**Saved data entries**

○ ○ ○ ○ ○ ○ ○

theorem takeCommit_keepsCauseLaws (s : State) : KeepsCauseLaws s (takeCommit s) :=
  gated_keepsCauseLaws _ _ _ s (accepted_keepsCauseLaws _ _ s)

theorem takeResume_keepsCauseLaws (option : Byte) (s : State) : KeepsCauseLaws s (takeResume option s) := by
  refine gated_keepsCauseLaws _ _ _ s ?_
  split
  · exact accepted_keepsCauseLaws _ _ s
  · exact respond_keepsCauseLaws _ _ _ s

theorem takeSetArea_keepsCauseLaws (base slots : Half) (s : State) :
    KeepsCauseLaws s (takeSetArea base slots s) := by
  refine gated_keepsCauseLaws _ _ _ s ?_
  split
  · exact settle_keepsCauseLaws _ _
  · exact respond_keepsCauseLaws _ _ _ s

theorem takeWriteRegion_keepsCauseLaws (index mode : Byte) (base length : Half) (s : State) :
    KeepsCauseLaws s (takeWriteRegion index mode base length s) := by
  have taken (i : Fin 8) (r : Region) : KeepsCauseLaws s (regionTaken i r s) := by
    unfold regionTaken
    split <;> exact settle_keepsCauseLaws _ _
  refine gated_keepsCauseLaws _ _ _ s ?_
  unfold regionTested
  split
  · split
    · exact respond_keepsCauseLaws _ _ _ s
    · split
      · exact respond_keepsCauseLaws _ _ _ s
      · exact taken _ _
  · exact respond_keepsCauseLaws _ _ _ s

/-! ## Every command -/

/-- R124, R126, R127: an arrival is classified in an event that closes, or answered by the host port alone. -/
theorem arrive_keepsCauseLaws (addr : HalfAddr) (st : Strobes) (l u : Bool) (d : Half) (s : State) :
    KeepsCauseLaws s (arrive addr st l u d s) := by
  cases st with
  | both => exact keepsCauseLaws_of_frame rfl rfl rfl
  | read =>
    simp only [arrive]
    split
    · exact settle_keepsCauseLaws _ _
    · exact keepsCauseLaws_of_frame rfl rfl rfl
  | write =>
    simp only [arrive]
    split
    · exact settle_keepsCauseLaws _ _
    · exact keepsCauseLaws_of_frame rfl rfl rfl

/-- The law of the level causes speaks of a running part only. -/
theorem levelLaw_of_stopped {s : State} (h : s.power ≠ .running) : LevelLaw s := fun running => absurd running h

/-- R163: with no cause latched ALERT is deasserted. -/
theorem alertLaw_of_reset {s : State} (h : s.causes = State.reset.causes) : AlertLaw s := by
  simp [AlertLaw, h, State.reset]

/-- R42, R107, R163: no cause is latched at the release, and neither level cause's condition holds. -/
theorem startStraps_keepsCauseLaws (jsel : BitVec 4) (autoUndo m u n : Bool) (s : State) :
    KeepsCauseLaws s (startStraps jsel autoUndo (releaseValues m u n s)) := by
  have released : KeepsCauseLaws s (releaseValues m u n s) :=
    ⟨fun _ => alertLaw_of_reset rfl, fun _ _ => ⟨nofun, nofun⟩⟩
  unfold startStraps
  split
  · exact released
  · exact settle_keepsCauseLaws _ _

/-- R3, R37: reset clears the causes, and a part without supply keeps them as they stand. -/
theorem exec_power_keepsCauseLaws {c : Instr} {s t : State} (hc : movesPower c = true)
    (h : exec c s = .next t) : KeepsCauseLaws s t := by
  rcases exec_power hc h with rfl | ⟨-, rfl⟩ | ⟨-, rfl⟩ | ⟨j, a, m, u, n, rfl⟩
  · exact .refl _
  · exact ⟨fun _ => alertLaw_of_reset rfl, fun _ => levelLaw_of_stopped nofun⟩
  · obtain ⟨-, -, -, -, -, causes, -⟩ := cutAccess_frame s
    exact ⟨fun alert => by simpa only [AlertLaw, causes] using alert, fun _ => levelLaw_of_stopped nofun⟩
  · exact startStraps_keepsCauseLaws j a m u n s

/-- R172, R175: the commands of a frame. -/
theorem exec_frame_keepsCauseLaws {c : Instr} {s t : State} (h : exec c s = .next t) (hc : crcByte c ≠ none) :
    KeepsCauseLaws s t := by
  cases c with
  | unknownCommand code next =>
    simp only [exec, execUnknownCommand] at h
    split at h
    · cases h
    · cases h
      exact answerUnknown_keepsCauseLaws code s
  | status crc =>
    cases h
    exact takeFrame_keepsCauseLaws _ _ _ s fun x => respond_keepsCauseLaws _ _ _ x
  | fetchCause crc =>
    cases h
    exact takeFrame_keepsCauseLaws _ _ _ s takeFetch_keepsCauseLaws
  | clearCauses mask crc =>
    cases h
    exact takeFrame_keepsCauseLaws _ _ _ s (takeClear_keepsCauseLaws mask)
  | setCauseLevel cause level crc =>
    cases h
    exact takeFrame_keepsCauseLaws _ _ _ s (takeCauseLevel_keepsCauseLaws cause level)
  | setThreshold threshold crc =>
    cases h
    exact takeFrame_keepsCauseLaws _ _ _ s (takeThreshold_keepsCauseLaws threshold)
  | readRecord crc =>
    cases h
    exact takeFrame_keepsCauseLaws _ _ _ s fun _ => keepsCauseLaws_of_frame rfl rfl rfl
  | writeRegion index mode base length crc =>
    cases h
    exact takeFrame_keepsCauseLaws _ _ _ s (takeWriteRegion_keepsCauseLaws index mode base length)
  | readRegion index crc =>
    cases h
    exact takeFrame_keepsCauseLaws _ _ _ s (takeReadRegion_keepsCauseLaws index)
  | setArea base slots crc =>
    cases h
    exact takeFrame_keepsCauseLaws _ _ _ s (takeSetArea_keepsCauseLaws base slots)
  | setOptions select holdLimit policy highMark enables crc =>
    cases h
    exact takeFrame_keepsCauseLaws _ _ _ s (takeOptions_keepsCauseLaws select holdLimit policy highMark enables)
  | arm crc =>
    cases h
    exact takeFrame_keepsCauseLaws _ _ _ s takeArm_keepsCauseLaws
  | disarm crc =>
    cases h
    exact takeFrame_keepsCauseLaws _ _ _ s takeDisarm_keepsCauseLaws
  | mark label crc =>
    cases h
    exact takeFrame_keepsCauseLaws _ _ _ s (takeMark_keepsCauseLaws label)
  | release crc =>
    cases h
    exact takeFrame_keepsCauseLaws _ _ _ s takeRelease_keepsCauseLaws
  | undo option crc =>
    cases h
    exact takeFrame_keepsCauseLaws _ _ _ s (takeUndo_keepsCauseLaws option)
  | commit crc =>
    cases h
    exact takeFrame_keepsCauseLaws _ _ _ s takeCommit_keepsCauseLaws
  | resume option crc =>
    cases h
    exact takeFrame_keepsCauseLaws _ _ _ s (takeResume_keepsCauseLaws option)
  | readSlot index crc =>
    cases h
    exact takeFrame_keepsCauseLaws _ _ _ s (takeReadSlot_keepsCauseLaws index)
  | readHead copy crc =>
    cases h
    exact takeFrame_keepsCauseLaws _ _ _ s (takeReadHead_keepsCauseLaws copy)
  | _ => exact absurd rfl hc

○ ○ ○ ○ ○ ○ ○

**Description of the task**
Go through the entries and count the lines where the word "mode" appears; give only the count.

**Reply to the exercise**
4